# Assignment
Every line of the data below must be given again exactly.
------ Provided data
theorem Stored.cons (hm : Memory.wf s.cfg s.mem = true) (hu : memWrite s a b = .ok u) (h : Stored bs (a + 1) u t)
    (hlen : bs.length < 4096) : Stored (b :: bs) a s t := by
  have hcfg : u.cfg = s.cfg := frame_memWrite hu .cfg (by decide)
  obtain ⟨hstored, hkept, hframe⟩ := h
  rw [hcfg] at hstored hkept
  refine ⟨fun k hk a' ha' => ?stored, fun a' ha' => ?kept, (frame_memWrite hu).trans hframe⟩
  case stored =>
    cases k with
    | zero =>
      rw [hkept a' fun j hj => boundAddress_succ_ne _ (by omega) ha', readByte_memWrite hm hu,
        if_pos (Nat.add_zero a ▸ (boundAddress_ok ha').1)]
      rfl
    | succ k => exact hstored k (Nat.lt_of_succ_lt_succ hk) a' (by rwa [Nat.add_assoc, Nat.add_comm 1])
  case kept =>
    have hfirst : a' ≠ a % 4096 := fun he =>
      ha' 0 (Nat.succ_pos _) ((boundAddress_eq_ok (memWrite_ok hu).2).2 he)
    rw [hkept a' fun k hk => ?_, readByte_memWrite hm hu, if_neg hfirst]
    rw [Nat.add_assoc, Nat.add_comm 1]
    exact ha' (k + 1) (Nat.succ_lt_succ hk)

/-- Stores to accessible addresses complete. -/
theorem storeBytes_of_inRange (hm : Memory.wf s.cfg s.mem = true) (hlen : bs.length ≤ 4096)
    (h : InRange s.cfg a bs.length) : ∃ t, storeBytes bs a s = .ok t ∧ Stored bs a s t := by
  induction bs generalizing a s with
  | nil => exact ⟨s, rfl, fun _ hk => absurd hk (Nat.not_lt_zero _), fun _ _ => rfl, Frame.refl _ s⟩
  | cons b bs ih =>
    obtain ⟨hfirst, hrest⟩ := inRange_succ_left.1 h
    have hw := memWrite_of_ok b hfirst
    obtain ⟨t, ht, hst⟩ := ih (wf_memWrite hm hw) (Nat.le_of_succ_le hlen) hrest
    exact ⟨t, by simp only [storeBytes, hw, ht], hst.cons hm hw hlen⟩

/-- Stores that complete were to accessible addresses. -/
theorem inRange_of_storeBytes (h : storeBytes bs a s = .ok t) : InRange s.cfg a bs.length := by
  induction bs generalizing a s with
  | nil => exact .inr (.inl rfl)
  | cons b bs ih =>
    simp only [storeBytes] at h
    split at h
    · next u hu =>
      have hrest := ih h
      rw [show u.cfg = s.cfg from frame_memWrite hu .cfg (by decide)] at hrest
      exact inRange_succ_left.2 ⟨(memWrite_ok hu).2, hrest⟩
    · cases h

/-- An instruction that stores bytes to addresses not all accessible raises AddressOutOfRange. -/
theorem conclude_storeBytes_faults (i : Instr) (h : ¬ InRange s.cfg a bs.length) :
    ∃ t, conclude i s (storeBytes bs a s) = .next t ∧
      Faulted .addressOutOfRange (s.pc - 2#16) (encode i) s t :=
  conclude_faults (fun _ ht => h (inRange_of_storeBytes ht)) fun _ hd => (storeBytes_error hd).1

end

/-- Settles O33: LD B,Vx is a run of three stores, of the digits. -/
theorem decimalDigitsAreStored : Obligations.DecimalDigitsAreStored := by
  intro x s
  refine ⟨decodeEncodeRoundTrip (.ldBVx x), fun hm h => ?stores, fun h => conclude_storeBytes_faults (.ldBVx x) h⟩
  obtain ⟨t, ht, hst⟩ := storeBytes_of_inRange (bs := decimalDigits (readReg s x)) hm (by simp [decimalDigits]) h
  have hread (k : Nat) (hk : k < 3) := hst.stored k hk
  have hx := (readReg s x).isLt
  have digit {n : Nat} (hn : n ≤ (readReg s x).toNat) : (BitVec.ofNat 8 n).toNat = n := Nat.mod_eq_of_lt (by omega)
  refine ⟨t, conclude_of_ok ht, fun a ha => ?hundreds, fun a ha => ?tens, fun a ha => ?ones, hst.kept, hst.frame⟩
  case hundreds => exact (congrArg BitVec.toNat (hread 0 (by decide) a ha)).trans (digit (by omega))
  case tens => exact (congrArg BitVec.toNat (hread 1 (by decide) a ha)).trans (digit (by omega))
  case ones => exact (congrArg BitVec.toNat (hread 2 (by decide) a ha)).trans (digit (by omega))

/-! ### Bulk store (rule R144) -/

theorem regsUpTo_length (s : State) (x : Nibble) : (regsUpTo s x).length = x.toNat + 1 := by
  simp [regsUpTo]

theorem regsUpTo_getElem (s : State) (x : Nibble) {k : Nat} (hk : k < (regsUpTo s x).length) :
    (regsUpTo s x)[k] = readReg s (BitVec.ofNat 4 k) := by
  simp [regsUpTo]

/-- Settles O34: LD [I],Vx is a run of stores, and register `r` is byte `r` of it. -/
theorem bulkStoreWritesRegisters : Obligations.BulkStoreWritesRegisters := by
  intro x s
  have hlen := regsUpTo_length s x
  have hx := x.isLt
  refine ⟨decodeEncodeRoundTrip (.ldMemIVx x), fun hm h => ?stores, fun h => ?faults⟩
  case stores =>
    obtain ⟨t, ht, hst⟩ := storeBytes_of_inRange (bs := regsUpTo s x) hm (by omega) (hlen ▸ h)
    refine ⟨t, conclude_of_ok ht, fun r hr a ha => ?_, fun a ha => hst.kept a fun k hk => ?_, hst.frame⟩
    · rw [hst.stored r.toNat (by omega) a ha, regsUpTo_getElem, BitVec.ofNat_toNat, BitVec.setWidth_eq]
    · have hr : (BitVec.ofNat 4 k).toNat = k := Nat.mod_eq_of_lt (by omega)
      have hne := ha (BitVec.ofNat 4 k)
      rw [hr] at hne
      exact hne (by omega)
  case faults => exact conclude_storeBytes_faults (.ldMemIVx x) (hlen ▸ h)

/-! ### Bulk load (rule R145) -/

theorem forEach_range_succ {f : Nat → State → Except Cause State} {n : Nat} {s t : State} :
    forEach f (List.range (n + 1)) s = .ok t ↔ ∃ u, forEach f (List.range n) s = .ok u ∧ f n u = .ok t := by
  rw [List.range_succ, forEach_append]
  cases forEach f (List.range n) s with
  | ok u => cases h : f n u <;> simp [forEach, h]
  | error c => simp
------------
# Written solution
theorem Stored.cons (hm : Memory.wf s.cfg s.mem = true) (hu : memWrite s a b = .ok u) (h : Stored bs (a + 1) u t)
    (hlen : bs.length < 4096) : Stored (b :: bs) a s t := by
  have hcfg : u.cfg = s.cfg := frame_memWrite hu .cfg (by decide)
  obtain ⟨hstored, hkept, hframe⟩ := h
  rw [hcfg] at hstored hkept
  refine ⟨fun k hk a' ha' => ?stored, fun a' ha' => ?kept, (frame_memWrite hu).trans hframe⟩
  case stored =>
    cases k with
    | zero =>
      rw [hkept a' fun j hj => boundAddress_succ_ne _ (by omega) ha', readByte_memWrite hm hu,
        if_pos (Nat.add_zero a ▸ (boundAddress_ok ha').1)]
      rfl
    | succ k => exact hstored k (Nat.lt_of_succ_lt_succ hk) a' (by rwa [Nat.add_assoc, Nat.add_comm 1])
  case kept =>
    have hfirst : a' ≠ a % 4096 := fun he =>
      ha' 0 (Nat.succ_pos _) ((boundAddress_eq_ok (memWrite_ok hu).2).2 he)
    rw [hkept a' fun k hk => ?_, readByte_memWrite hm hu, if_neg hfirst]
    rw [Nat.add_assoc, Nat.add_comm 1]
    exact ha' (k + 1) (Nat.succ_lt_succ hk)

/-- Stores to accessible addresses complete. -/
theorem storeBytes_of_inRange (hm : Memory.wf s.cfg s.mem = true) (hlen : bs.length ≤ 4096)
    (h : InRange s.cfg a bs.length) : ∃ t, storeBytes bs a s = .ok t ∧ Stored bs a s t := by
  induction bs generalizing a s with
  | nil => exact ⟨s, rfl, fun _ hk => absurd hk (Nat.not_lt_zero _), fun _ _ => rfl, Frame.refl _ s⟩
  | cons b bs ih =>
    obtain ⟨hfirst, hrest⟩ := inRange_succ_left.1 h
    have hw := memWrite_of_ok b hfirst
    obtain ⟨t, ht, hst⟩ := ih (wf_memWrite hm hw) (Nat.le_of_succ_le hlen) hrest
    exact ⟨t, by simp only [storeBytes, hw, ht], hst.cons hm hw hlen⟩

/-- Stores that complete were to accessible addresses. -/
theorem inRange_of_storeBytes (h : storeBytes bs a s = .ok t) : InRange s.cfg a bs.length := by
  induction bs generalizing a s with
  | nil => exact .inr (.inl rfl)
  | cons b bs ih =>
    simp only [storeBytes] at h
    split at h
    · next u hu =>
      have hrest := ih h
      rw [show u.cfg = s.cfg from frame_memWrite hu .cfg (by decide)] at hrest
      exact inRange_succ_left.2 ⟨(memWrite_ok hu).2, hrest⟩
    · cases h

/-- An instruction that stores bytes to addresses not all accessible raises AddressOutOfRange. -/
theorem conclude_storeBytes_faults (i : Instr) (h : ¬ InRange s.cfg a bs.length) :
    ∃ t, conclude i s (storeBytes bs a s) = .next t ∧
      Faulted .addressOutOfRange (s.pc - 2#16) (encode i) s t :=
  conclude_faults (fun _ ht => h (inRange_of_storeBytes ht)) fun _ hd => (storeBytes_error hd).1

end

/-- Settles O33: LD B,Vx is a run of three stores, of the digits. -/
theorem decimalDigitsAreStored : Obligations.DecimalDigitsAreStored := by
  intro x s
  refine ⟨decodeEncodeRoundTrip (.ldBVx x), fun hm h => ?stores, fun h => conclude_storeBytes_faults (.ldBVx x) h⟩
  obtain ⟨t, ht, hst⟩ := storeBytes_of_inRange (bs := decimalDigits (readReg s x)) hm (by simp [decimalDigits]) h
  have hread (k : Nat) (hk : k < 3) := hst.stored k hk
  have hx := (readReg s x).isLt
  have digit {n : Nat} (hn : n ≤ (readReg s x).toNat) : (BitVec.ofNat 8 n).toNat = n := Nat.mod_eq_of_lt (by omega)
  refine ⟨t, conclude_of_ok ht, fun a ha => ?hundreds, fun a ha => ?tens, fun a ha => ?ones, hst.kept, hst.frame⟩
  case hundreds => exact (congrArg BitVec.toNat (hread 0 (by decide) a ha)).trans (digit (by omega))
  case tens => exact (congrArg BitVec.toNat (hread 1 (by decide) a ha)).trans (digit (by omega))
  case ones => exact (congrArg BitVec.toNat (hread 2 (by decide) a ha)).trans (digit (by omega))

/-! ### Bulk store (rule R144) -/

theorem regsUpTo_length (s : State) (x : Nibble) : (regsUpTo s x).length = x.toNat + 1 := by
  simp [regsUpTo]

theorem regsUpTo_getElem (s : State) (x : Nibble) {k : Nat} (hk : k < (regsUpTo s x).length) :
    (regsUpTo s x)[k] = readReg s (BitVec.ofNat 4 k) := by
  simp [regsUpTo]

/-- Settles O34: LD [I],Vx is a run of stores, and register `r` is byte `r` of it. -/
theorem bulkStoreWritesRegisters : Obligations.BulkStoreWritesRegisters := by
  intro x s
  have hlen := regsUpTo_length s x
  have hx := x.isLt
  refine ⟨decodeEncodeRoundTrip (.ldMemIVx x), fun hm h => ?stores, fun h => ?faults⟩
  case stores =>
    obtain ⟨t, ht, hst⟩ := storeBytes_of_inRange (bs := regsUpTo s x) hm (by omega) (hlen ▸ h)
    refine ⟨t, conclude_of_ok ht, fun r hr a ha => ?_, fun a ha => hst.kept a fun k hk => ?_, hst.frame⟩
    · rw [hst.stored r.toNat (by omega) a ha, regsUpTo_getElem, BitVec.ofNat_toNat, BitVec.setWidth_eq]
    · have hr : (BitVec.ofNat 4 k).toNat = k := Nat.mod_eq_of_lt (by omega)
      have hne := ha (BitVec.ofNat 4 k)
      rw [hr] at hne
      exact hne (by omega)
  case faults => exact conclude_storeBytes_faults (.ldMemIVx x) (hlen ▸ h)

/-! ### Bulk load (rule R145) -/

theorem forEach_range_succ {f : Nat → State → Except Cause State} {n : Nat} {s t : State} :
    forEach f (List.range (n + 1)) s = .ok t ↔ ∃ u, forEach f (List.range n) s = .ok u ∧ f n u = .ok t := by
  rw [List.range_succ, forEach_append]
  cases forEach f (List.range n) s with
  | ok u => cases h : f n u <;> simp [forEach, h]
  | error c => simp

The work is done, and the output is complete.